While my friends' parents are still nagging them, doing their laundry on holidays and helping them fill out health-care forms, I'm doing those things for my dad. When my friends ask their mums for advice, I can only speculate what mine would have said.
Granted, my mother died when she was only 64. And all things considered, my father is sprightly; he still works as a professor, reads several books a week and travels frequently. He has friends and a girlfriend.
Financially, he's pretty lucky; he can pay for a person to clean his apartment, and he can spring for a cab when he needs one. He has long-term care insurance, which means he can pay for live-in help when the time comes. In some ways, mine is the best-case scenario for a daughter with a 79-year-old dad.
But what about the families who can't afford any of that? The irony is that when you have a child at 45, you're ensuring that your children will grow up faster than you ever had to. It guarantees that your kids will have less of the freedom you enjoyed because they'll be taking care of you earlier.

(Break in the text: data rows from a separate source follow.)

-- ==== Sys2Proof/Machine/HostAccess.lean ====
section
/-! DEFINITION. RELEASE_BUFFER, BUF_READ, BUF_SEEK and READ_REG (spec/41_depacketizer.md R139 to R142). -/

namespace Sys2Proof.Machine

/-- RELEASE_BUFFER (R139), accepted while `FAULT` is not 0. -/
def execReleaseBuffer (s : State) : Out :=
  issue true s fun s => .next (returns .none { s with obuf := [], rdpos := 0, obufState := bufReleased })

/-- The number of bytes that BUF_READ `n` reads (R140). -/
def readCount (n : Nat) (s : State) : Nat := min n (s.obufLen - s.rdpos)

/-- BUF_READ `n` (R140). -/
def execBufRead (n : Nat) (s : State) : Out :=
  issue false s fun s =>
    if s.obufState ≠ bufLive then .next (takeFault .bufNotLive s)
    else .next (returns (.bytes (slice s.obuf s.rdpos (s.rdpos + readCount n s)))
      { s with rdpos := s.rdpos + readCount n s })

/-- BUF_SEEK `pos` (R141). -/
def execBufSeek (pos : Nat) (s : State) : Out :=
  issue false s fun s =>
    if s.obufState ≠ bufLive then .next (takeFault .bufNotLive s)
    else if s.obufLen < pos then .next (takeFault .badSeek s)
    else .next (returns .none { s with rdpos := pos })

/-- READ_REG `r` (R142), accepted while `FAULT` is not 0. -/
def execReadReg (r : Nat) (s : State) : Out :=
  issue true s fun s => .next (returns (.value (regValue s r)) s)

end Sys2Proof.Machine
end

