-- ==== Sys2Proof/Machine/Reserved.lean ====
section
/-! DEFINITION. The reserved types 0, 30 and 31 (spec/42_dispatch.md R163). -/

namespace Sys2Proof.Machine

/-- `Reserved(p)`: nothing is staged, and it is no skip (R163, R254). R163 gives `CUR` no start value (R23): it stays as it
was (DESIGN CHOICE, unsafe, log 17). -/
def reserved (_p : Bytes) (s : State) : Except SkipCause State := .ok s

/-- RESERVED_T0, type 0 (R163). -/
def execReservedT0 (q : Nat) (f : Bool) (nri : BitVec 2) (body : Bytes) (s : State) : Out :=
  runPacket reserved q (headerByte f nri 0 :: body) s

/-- RESERVED_T30, type 30 (R163). -/
def execReservedT30 (q : Nat) (f : Bool) (nri : BitVec 2) (body : Bytes) (s : State) : Out :=
  runPacket reserved q (headerByte f nri 30 :: body) s

/-- RESERVED_T31, type 31 (R163). -/
def execReservedT31 (q : Nat) (f : Bool) (nri : BitVec 2) (body : Bytes) (s : State) : Out :=
  runPacket reserved q (headerByte f nri 31 :: body) s

end Sys2Proof.Machine
end

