/-- R164 with the classification of R166 and the zero byte of R168: the result, and the frame, as one equation. That CUR
stays as it was is the model's choice (log 17). -/
def Obligations.SingleNalUnitIsWrittenWhole : Prop :=
  ∀ row ∈ singleNalRows, ∀ q f nri body (s : State), s.config.donSort = false → 2 ≤ body.length →
    (s.config.strictF && f) = false → fits s (recordOf s.config (headerByte f nri row.1 :: body)).length →
    ∃ t, exec (row.2 q f nri body) s = .next t ∧
      committed (recordOf s.config (headerByte f nri row.1 :: body)) (flagOfType row.1) s.work.cur s t

/-- R163: no output, no flags, not a skip. That CUR stays as it was is the model's choice (log 17). -/
def Obligations.ReservedTypesAreIgnored : Prop :=
  ∀ row ∈ reservedRows, ∀ q f nri body (s : State), s.config.donSort = false → 2 ≤ body.length →
    (s.config.strictF && f) = false → fits s 0 →
    ∃ t, exec (row.2 q f nri body) s = .next t ∧ committed [] 0 s.work.cur s t

/-- R190 over every list of units, by the layouts of R76 to R79; a unit of any type is written as it stands (R196). -/
def Obligations.AggregationWritesEveryUnit : Prop :=
  ∀ row ∈ aggregationRows, ∀ q f nri don (units : List (Bytes × Bytes)) (s : State),
    s.config.donSort = false → (s.config.strictF && f) = false → don.length = row.1 →
    (∀ e ∈ units, goodUnit s.config row.2.1 e) → 2 ≤ (don ++ units.flatMap unitField).length →
    fits s (units.flatMap fun e => recordOf s.config e.2).length →
    ∃ t, exec (row.2.2 q f nri (don ++ units.flatMap unitField)) s = .next t ∧
      committed (units.flatMap fun e => recordOf s.config e.2)
        (units.foldl (fun b e => b ||| flagOfUnit e.2) 0) (1 + (don ++ units.flatMap unitField).length) s t

/-- R190 (TRUNC_UNIT) and R167 (FBIT) with R197, R198, R251 and R259: the earlier units are rolled back too (R200). -/
def Obligations.MalformedAggregationIsRolledBackWhole : Prop :=
  ∀ row ∈ aggregationRows, ∀ q f nri don (units : List (Bytes × Bytes)) tail code (s : State),
    s.config.donSort = false → (s.config.strictF && f) = false → don.length = row.1 →
    (∀ e ∈ units, goodUnit s.config row.2.1 e) → BadUnit s.config row.2.1 tail code →
    2 ≤ (don ++ units.flatMap unitField ++ tail).length →
    ∃ t, exec (row.2.2 q f nri (don ++ units.flatMap unitField ++ tail)) s = .next t ∧ skippedAs code q s t

/-- R220 with S = 1. `h'` is written as the header byte of the indicator's F and NRI and the FU header's Type (R84).
That CUR stays as it was is the model's choice (log 17). -/
def Obligations.StartFragmentWritesTheReconstructedHeader : Prop :=
  ∀ row ∈ fragmentRows, ∀ q f nri fuh don data (s : State), s.config.donSort = false →
    (s.config.strictF && f) = false → fuh.getLsbD 7 = true → don.length = row.1 →
    2 ≤ (fuh :: (don ++ data)).length → fits s (4 + data.length) →
    ∃ t, exec (row.2 q f nri (fuh :: (don ++ data))) s = .next t ∧
      committed ([0x00, 0x00, 0x01, headerByte f nri (headerType fuh)] ++ data) (flagOfType (headerType fuh))
        s.work.cur s t

/-- R220 with S = 0 (R224 to R226). That CUR stays as it was is the model's choice (log 17). -/
def Obligations.ContinuationFragmentAppendsItsDataOnly : Prop :=
  ∀ row ∈ fragmentRows, ∀ q f nri fuh don data (s : State), s.config.donSort = false →
    (s.config.strictF && f) = false → fuh.getLsbD 7 = false → don.length = row.1 →
    2 ≤ (fuh :: (don ++ data)).length → fits s data.length →
    ∃ t, exec (row.2 q f nri (fuh :: (don ++ data))) s = .next t ∧ committed data 0 s.work.cur s t

/-- R222: Skip(TRUNC_DON) for len(p) = 3. -/
def Obligations.FuBWithoutItsDonIsSkipped : Prop :=
  ∀ q f nri a b (s : State), s.config.donSort = false → (s.config.strictF && f) = false →
    ∃ t, exec (.fuB q f nri [a, b]) s = .next t ∧ skippedAs 3 q s t

/-- R144 and R160: for the instruction, and for the packet that a step fetches. -/
def Obligations.ShortPacketsContributeNothing : Prop :=
  (∀ row ∈ packetRows, ∀ q f nri body (s : State), s.config.donSort = false → body.length < 2 →
      ∃ t, exec (row.2 q f nri body) s = .next t ∧ skippedAs 1 q s t) ∧
    (∀ (s : State) q p, s.config.donSort = false → s.busy = true → (∀ it ∈ s.host.head?, it.overlap = false) →
      s.work.pkts[s.work.pktIdx]? = some (q, p) → p.length ≤ 2 →
      ∃ t, step s = .next t ∧ skippedAs 1 q s t)

/-- R161: FBIT after the length check, before the dispatch. With P_STRICT_F = 0 no check is made: no row ever skips with that cause. -/
def Obligations.StrictModeSkipsASetFBit : Prop :=
  (∀ row ∈ packetRows, ∀ q nri body (s : State), s.config.donSort = false → s.config.strictF = true → 2 ≤ body.length →
      ∃ t, exec (row.2 q true nri body) s = .next t ∧ skippedAs 2 q s t) ∧
    (∀ row ∈ packetRows, ∀ q f nri body (s t : State), s.config.strictF = false →
      exec (row.2 q f nri body) s = .next t → ¬ skippedAs 2 q s t) ∧
    (∀ row ∈ packetRows, ∀ q nri body (s : State), s.config.donSort = false → s.config.strictF = true → body.length < 2 →
      ∃ t, exec (row.2 q true nri body) s = .next t ∧ skippedAs 1 q s t)

/-- R135 with the fault entry of R257. Nothing is said of the transient registers, which are free values (log 3). -/
def Obligations.CommitBeyondCapacityFaults : Prop :=
  ∀ row ∈ packetRows, ∀ q f nri body (s : State),
    (s.config.bufCap = none → ∀ t, exec (row.2 q f nri body) s = .next t → t.fault = s.fault) ∧
    (let unbounded := { s with config := { s.config with bufCap := none } }
     ∀ bs fl cur u, exec (row.2 q f nri body) unbounded = .next u → committed bs fl cur unbounded u →
       ¬ fits s bs.length →
       ∃ t, exec (row.2 q f nri body) s = .next t ∧ abortedBy 5 s t)

/-- R133 for every row, every payload, every state: no packet commits a part of its contribution (R143), whatever OBUF holds
before it. One packet is one step, as R15 allows (log 2). Of CUR after a commit nothing is said. -/
def Obligations.PacketsCommitWholeOrRollBackWhole : Prop :=
  ∀ row ∈ packetRows, ∀ q f nri body (s t : State), exec (row.2 q f nri body) s = .next t →
    let c := contribution { s.config with bufCap := none } (headerByte f nri row.1 :: body)
    (∃ code : BitVec 8, 1 ≤ code.toNat ∧ code.toNat ≤ 7 ∧ c = ([], 0) ∧ skippedAs code q s t) ∨
    (∃ cur, fits s c.1.length ∧ c.2 &&& 0xE0 = 0 ∧ committed c.1 c.2 cur s t) ∨
    (¬ fits s c.1.length ∧ abortedBy 5 s t)

/-- R101, before the MTU check. -/
def Obligations.EmptyNalIsANoOp : Prop :=
  ∀ (s : State) nal mtu ref F, s.ready → lookupFrame s.frames ref = some F → (nal = none ∨ nal = some []) →
    exec (.packetize nal mtu ref) s = .next { s with reply := .frame F }

/-- R102: this form traps. -/
def Obligations.ZeroMtuIsAFault : Prop :=
  ∀ (s : State) h body mtu ref F, s.ready → lookupFrame s.frames ref = some F → mtu.getD s.config.mtuDefault = 0 →
    ∃ r, exec (.packetize (some (h :: body)) mtu ref) s = .next { s with fault := 2, reply := r }

/-- R104 with R94 and R110. Nothing is said of the transient registers (log 3). -/
def Obligations.ShortNalIsOnePacketVerbatim : Prop :=
  ∀ (s : State) nal mtu ref F, s.ready → lookupFrame s.frames ref = some F → nal ≠ [] →
    nal.length < mtu.getD s.config.mtuDefault →
    ∃ w k, exec (.packetize (some nal) mtu ref) s = .next
      (let G := { F with pkts := insertPacket F.dupKeep (emitted F 1 true nal) F.pkts, highest := F.highest + 1 }
       { s with frames := insertFrame ref G s.frames, reply := .frame G, work := w, freeIdx := k })

/-- R105 to R110: the whole fragmentation path as one equation, for a Frame with no key above `highest`. The others (log 12)
are left to PacketizeStoresItsPacketsInAnyFrame. -/
def Obligations.LongNalBecomesItsFuAFragments : Prop :=
  ∀ (s : State) h body mtu ref F m, s.ready → lookupFrame s.frames ref = some F → keysBelowHighest F →
    mtu.getD s.config.mtuDefault = m → 0 < m → m ≤ (h :: body).length →
    ∃ w k, exec (.packetize (some (h :: body)) mtu ref) s = .next
      (let G := { F with pkts := F.pkts ++ fragmentPackets F (h :: body) h m,
                         highest := F.highest + ceilDiv (h :: body).length m }
       { s with frames := insertFrame ref G s.frames, reply := .frame G, work := w, freeIdx := k })

/-- R113 and R114, of the packets in the Frame after the instruction. The single path bound of R114 is the second
clause. Frames with a key above `highest` are left out: there R36 may drop a packet under a used number (log 12). -/
def Obligations.FragmentsRebuildTheNal : Prop :=
  (∀ (s t : State) h body mtu ref F m, s.ready → lookupFrame s.frames ref = some F → keysBelowHighest F →
      mtu.getD s.config.mtuDefault = m → 0 < m → m ≤ (h :: body).length →
      exec (.packetize (some (h :: body)) mtu ref) s = .next t →
      ∃ G first rest, lookupFrame t.frames ref = some G ∧ G.pkts = F.pkts ++ first :: rest ∧
        (∀ P ∈ first :: rest, 2 ≤ P.payload.length ∧ P.payload.length ≤ m + 2) ∧ first.payload.length ≤ m + 1 ∧
        (∃ ind fuh data, first.payload = ind :: fuh :: data ∧ (ind &&& 0xE0) ||| (fuh &&& 0x1F) = h) ∧
        h :: (first :: rest).flatMap (fun P => P.payload.drop 2) = h :: body) ∧
    (∀ (s t : State) nal mtu ref F, s.ready → lookupFrame s.frames ref = some F → keysBelowHighest F → nal ≠ [] →
      nal.length < mtu.getD s.config.mtuDefault → exec (.packetize (some nal) mtu ref) s = .next t →
      ∃ G P, lookupFrame t.frames ref = some G ∧ G.pkts = F.pkts ++ [P] ∧
        P.payload.length ≤ mtu.getD s.config.mtuDefault - 1)

/-- The frame of PACKETIZE (R116), with the fault of an overlapping command (R258) beside that of R102. That an
overlapping command leaves BUSY 1 is the model's reading of R257 beside R258 and R287 (log 7). -/
def Obligations.PacketizeTouchesOnlyItsFrame : Prop :=
  ∀ (s t : State) nal mtu ref, exec (.packetize nal mtu ref) s = .next t →
    t.config = s.config ∧ t.busy = s.busy ∧ t.flags = s.flags ∧ t.obuf = s.obuf ∧ t.obufState = s.obufState ∧
    t.rdpos = s.rdpos ∧ t.skipCount = s.skipCount ∧ t.lastSkipCause = s.lastSkipCause ∧
    t.lastSkipSeq = s.lastSkipSeq ∧ t.host = s.host ∧
    (∀ r, r ≠ ref → lookupFrame t.frames r = lookupFrame s.frames r) ∧
    (t.fault = s.fault ∨ (s.fault = 0 ∧ s.busy = false ∧ t.fault = 2) ∨ (s.fault = 0 ∧ s.busy = true ∧ t.fault = 4))

/-- R37: the block writes Packet records only through PACKETIZE; DEPACKETIZE's Frame is read-only (R130). -/
def Obligations.OnlyPacketizeWritesAFrame : Prop :=
  ∀ (i : Instr) (s t : State), (∀ nal mtu ref, i ≠ .packetize nal mtu ref) → exec i s = .next t →
    t.frames = s.frames ∧ ∀ ref seq a, readByte t (.frame ref seq) a = readByte s (.frame ref seq) a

Having an older father means I don't feel right leaving New York or turning off my cellphone for three days. I push away fantasies of pressing the reset button on my life and moving far away. Even if my dad were in Olympian shape, I still wouldn't want to squander my last decade with him living thousands of miles apart. Losing my mother in my formative years was gut-wrenching, and all of my grandparents had died by the time I turned 25.
It's one thing to decide to have children late or not at all. It's another thing to feel that you have no other choice. If childcare were free and ubiquitous, if elder care were humane and easy to navigate, if the job market weren't so tough, I'd gladly have a child at 27.
But for now, deciding when to have children is a riddle of figuring out the right age when neither my ovaries nor my career prospects will wither. I can only hope my children, whenever I have them, will have more than these infuriating options. We'll have to demand that world first.
WASHINGTON POST
Nona Willis Aronowitz is a writer and co-founder of Tomorrow magazine.